[wdmmg-discuss] Next steps for backend work (Phase II)

Tue May 25 16:51:46 UTC 2010

In my email [1] earlier today I outlined some priorities for Phase II
and on. Based on that, from the backend perspective, biggest tasks (in
*very* rough order of priority) are:

1. Support for editing and adding "core data".
  * Change to a more flexible data model (RDF-based)? -- see below
  * Requires revisioning and write interface

2. Classification work (more below)

3. Commenting and annotation
  * May be useful to distinguish these with annotation being
structured (e.g. flag this, tag this, etc)

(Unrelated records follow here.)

-- ==== Sys2Proof/Machine/MemoryCommands.lean ====
section
/-! DEFINITION. The memory commands READ, WRITE, READB, WRITEB, USED, CLEAR (spec/40_memory_ops.md R80 to R85). None of them
can fail (spec/60_exceptions.md R133). -/

namespace Sys2Proof.Machine

/-- READ (R80): `ew(W)` bytes from the aligned address, decoded to a 64-bit value. -/
def execRead (w : Width) (sg : Bool) (addr : Addr) (s : State) : Result :=
  respond (.val (bytesToValue w sg (s.loadBytes (alignDown addr w).toNat (ew w)))) s

/-- WRITE (R81): the value encoded to `ew(W)` bytes, stored from the aligned address up. -/
def execWrite (w : Width) (addr : Addr) (v : Nat) (s : State) : Result :=
  respond .ack (s.storeBytes (alignDown addr w).toNat (valueToBytes w v))

/-- READB (R82): the byte at the address as it is. -/
def execReadb (addr : Addr) (s : State) : Result :=
  respond (.byte (s.mem.read addr.toNat)) s

/-- WRITEB (R83): the value's low byte stored at the address as it is. -/
def execWriteb (addr : Addr) (v : Nat) (s : State) : Result :=
  respond .ack (s.storeByte addr.toNat (lowByte v))

/-- USED (R84): the used addresses in ascending order. -/
def execUsed (s : State) : Result :=
  respond (.addrs (s.used.map (BitVec.ofNat 64))) s

/-- CLEAR (R85): every store entry destroyed; registers and program counter untouched. -/
def execClear (s : State) : Result :=
  respond .ack s.clearStore

end Sys2Proof.Machine
end

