-- ==== Sys2Proof/Certificates/Slice0/Obligations.lean ====
section
/-! DEFINITION. The statements for the provers. Each docstring names the rules it formalises. A statement about a next state
says that the command completes: `exec i s = .next t` stands in its conclusion, for every state and every operand. -/

open Sys2Proof Sys2Proof.Machine

/-! ### Power-on, the port, one step -/

/-- Power-on: memory empty and reading 0 everywhere, every register, slot and the program counter 0, nothing at the port. The
register values are the spec's decision D3 (log entry 3), the port's the model's (log entry 4). -/
def Obligations.PowerOnState : Prop :=
  (∀ a : Addr, State.reset.byteAt a = 0) ∧ (∀ a : Addr, ¬ State.reset.isUsed a) ∧ (∀ i, State.reset.readReg i = 0) ∧
  (∀ j, State.reset.readSlot j = 0) ∧ State.reset.pc = 0 ∧ State.reset.port = [] ∧ State.reset.rsp = none

/-- Hard reset between commands puts the block into the power-on state, whatever it held, and answers nothing (R150, R157). -/
def Obligations.HardResetGivesPowerOn : Prop :=
  ∀ (s : State) (rest : List PortEvent), s.port = .hardReset :: rest → step s = .next { State.reset with port := rest }

/-- With no command presented the block waits and keeps all its state (R141, R150; the idle step is the model's, log entry 4). -/
def Obligations.IdleBlockKeepsState : Prop := ∀ s : State, s.port = [] → step s = .next s

/-- A step performs the command the decoder reads at the port, with the command taken off the requester's sequence. -/
def Obligations.StepPerformsDecodedCommand : Prop :=
  ∀ (s : State) (r : Request) (rest : List PortEvent) (i : Instr),
    s.port = .command r :: rest → decode r = .ok i → step s = exec i { s with port := rest }

/-- The only reserved encodings are READ and WRITE with `wsel` 5, 6 or 7, and a step refuses them and nothing else (R69). -/
def Obligations.OnlyReservedWidthsRefused : Prop :=
  (∀ r : Request, (∃ e, decode r = .error e) ↔ (r.op = 0x0 ∨ r.op = 0x1) ∧ 5 ≤ r.wsel.toNat) ∧
  (∀ (s : State) (r : Request) (rest : List PortEvent), s.port = .command r :: rest → 5 ≤ r.wsel.toNat →
    (r.op = 0x0 → step s = .refused (.reservedEncoding (.readWidth r.wsel))) ∧
    (r.op = 0x1 → step s = .refused (.reservedEncoding (.writeWidth r.wsel)))) ∧
  (∀ (s : State) (q : Refusal), step s = .refused q →
    ∃ r rest, s.port = .command r :: rest ∧ (r.op = 0x0 ∨ r.op = 0x1) ∧ 5 ≤ r.wsel.toNat)

/-! ### Encoding -/

/-- Command words written out from R62 to R64 decode to the commands they stand for. -/
def Obligations.WrittenOutWordsDecode : Prop :=
  decode ⟨0b00001000000000000000000000000000#32, 0x3ED, 0⟩ = .ok (.read .highTetra false 0x3ED) ∧
  decode ⟨0b00000011000000000000000000000000#32, 0x2003, 0⟩ = .ok (.read .wyde true 0x2003) ∧
  decode ⟨0b00010110000000000000000000000000#32, 0x3E8, 7⟩ = .ok (.write .octa 0x3E8 7) ∧
  decode ⟨0b01110000000000000000000011111111#32, 0, 2 ^ 64 + 5⟩ = .ok (.setreg 255 (2 ^ 64 + 5)) ∧
  decode ⟨0b10000000000000000000000000100000#32, 0, 0⟩ = .ok (.getspec 32) ∧
  decode ⟨0b10100000000000000000000000000100#32, 0x2432353500000000, 0⟩ = .ok (.getname 4 0x2432353500000000) ∧
  decode ⟨0b11100000000000000000000000010000#32, 0, 171⟩ = .ok (.fmthex 16 171) ∧
  decode ⟨0b11110000000000000000000000000000#32, 0, 42⟩ = .ok (.fmtsgn 42)

/-- Decoding the encoding of a well-formed command gives the command back, on a block with any width of the value input. -/
def Obligations.DecodeEncodeRoundTrip : Prop :=
  ∀ (vw : Nat) (i : Instr), i.wellFormed vw = true → decode (encode i) = .ok i

/-- Encoding what was decoded gives the request back with its unused fields driven to 0: no field a command uses is lost (R67). -/
def Obligations.EncodeDecodeDrivesUnused : Prop :=
  ∀ (r : Request) (i : Instr), decode r = .ok i → encode i = r.driven

/-- Unused fields are ignored: the bits of `cw[23:16]`, every field R67 marks "-", the bits of the value above those the command
uses, and the name bytes beyond the length (R68, R72). -/
def Obligations.UnusedFieldsIgnored : Prop :=
  (∀ r : Request, decode r.driven = decode r) ∧
  (∀ (r : Request) (u : BitVec 8), decode { r with cw := r.cw ^^^ (u.setWidth 32 <<< 16) } = decode r) ∧
  (∀ (w : Width) (a : Addr) (v v' : Nat) (s : State), storedQuantity w v = storedQuantity w v' →
    exec (.write w a v) s = exec (.write w a v') s) ∧
  (∀ (a : Addr) (v v' : Nat) (s : State), v % 2 ^ 8 = v' % 2 ^ 8 → exec (.writeb a v) s = exec (.writeb a v') s) ∧
  (∀ (n v v' : Nat) (s : State), v % 2 ^ 64 = v' % 2 ^ 64 →
    exec (.setreg n v) s = exec (.setreg n v') s ∧ exec (.setspec n v) s = exec (.setspec n v') s ∧
    exec (.setpc v) s = exec (.setpc v') s ∧ exec (.fmthex n v) s = exec (.fmthex n v') s ∧
    exec (.fmtsgn v) s = exec (.fmtsgn v') s) ∧
  (∀ (len : Nat) (c c' : Addr) (s : State), c.toNat / 2 ^ (64 - 8 * len) = c'.toNat / 2 ^ (64 - 8 * len) →
    exec (.getname len c) s = exec (.getname len c') s)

4. New data: pog codes, COINS (?), ...

I've expanded on a couple of these times further below. Does this look
about right to people?

Regards,

Rufus

[1]: http://lists.okfn.org/pipermail/wdmmg-discuss/2010-May/000226.html

## 1. More flexible data model

Our current RDBMS-backed domain model isn't great. In particular, we
have had to "hack" in key-value type support. Going forward there is a
clear need to address this issue, especially before we add in editing
support. From the start on this project we have thought about using a
triple store as it would deliver:

  * Good, flexible data structure
  * Easier integration with external RDF data sources
    * we are using a lot of data from government and elsewhere, much
of which is increasingly available as RDF
  * Reasonable integration with existing toolsets

Recent work by Will Waites on ORDF library and bibliographica
(<http://bibliographica.org/docs/ordf/>) has shown the feasibility of
using triple stores here. I therefore think there is a good enough
basis for trying out a spike solution asap to test feasibility of this
approach here.

## 2. Accounts and Classifiers

  * Recap of basic Account-Transaction-Posting (ATP) model
  * Importance of associating accounts to something real
  * However, Accounts are often used for 2 purposes: actual
transactions, and pseudo-classifiers
  * For example, in your personal accounts you might create an account
called "air travel". This does not represent a "real" entity or
account but is really a classifier.
  * While this is a common usage in our case it causes issues two
usages are orthogonal and while "real" accounts are anchored to
something "real" classifiers are more like tags and may only converge
to shared usage over time (if at all).

Put succintly: "classifiers are messy, while ATP should not be"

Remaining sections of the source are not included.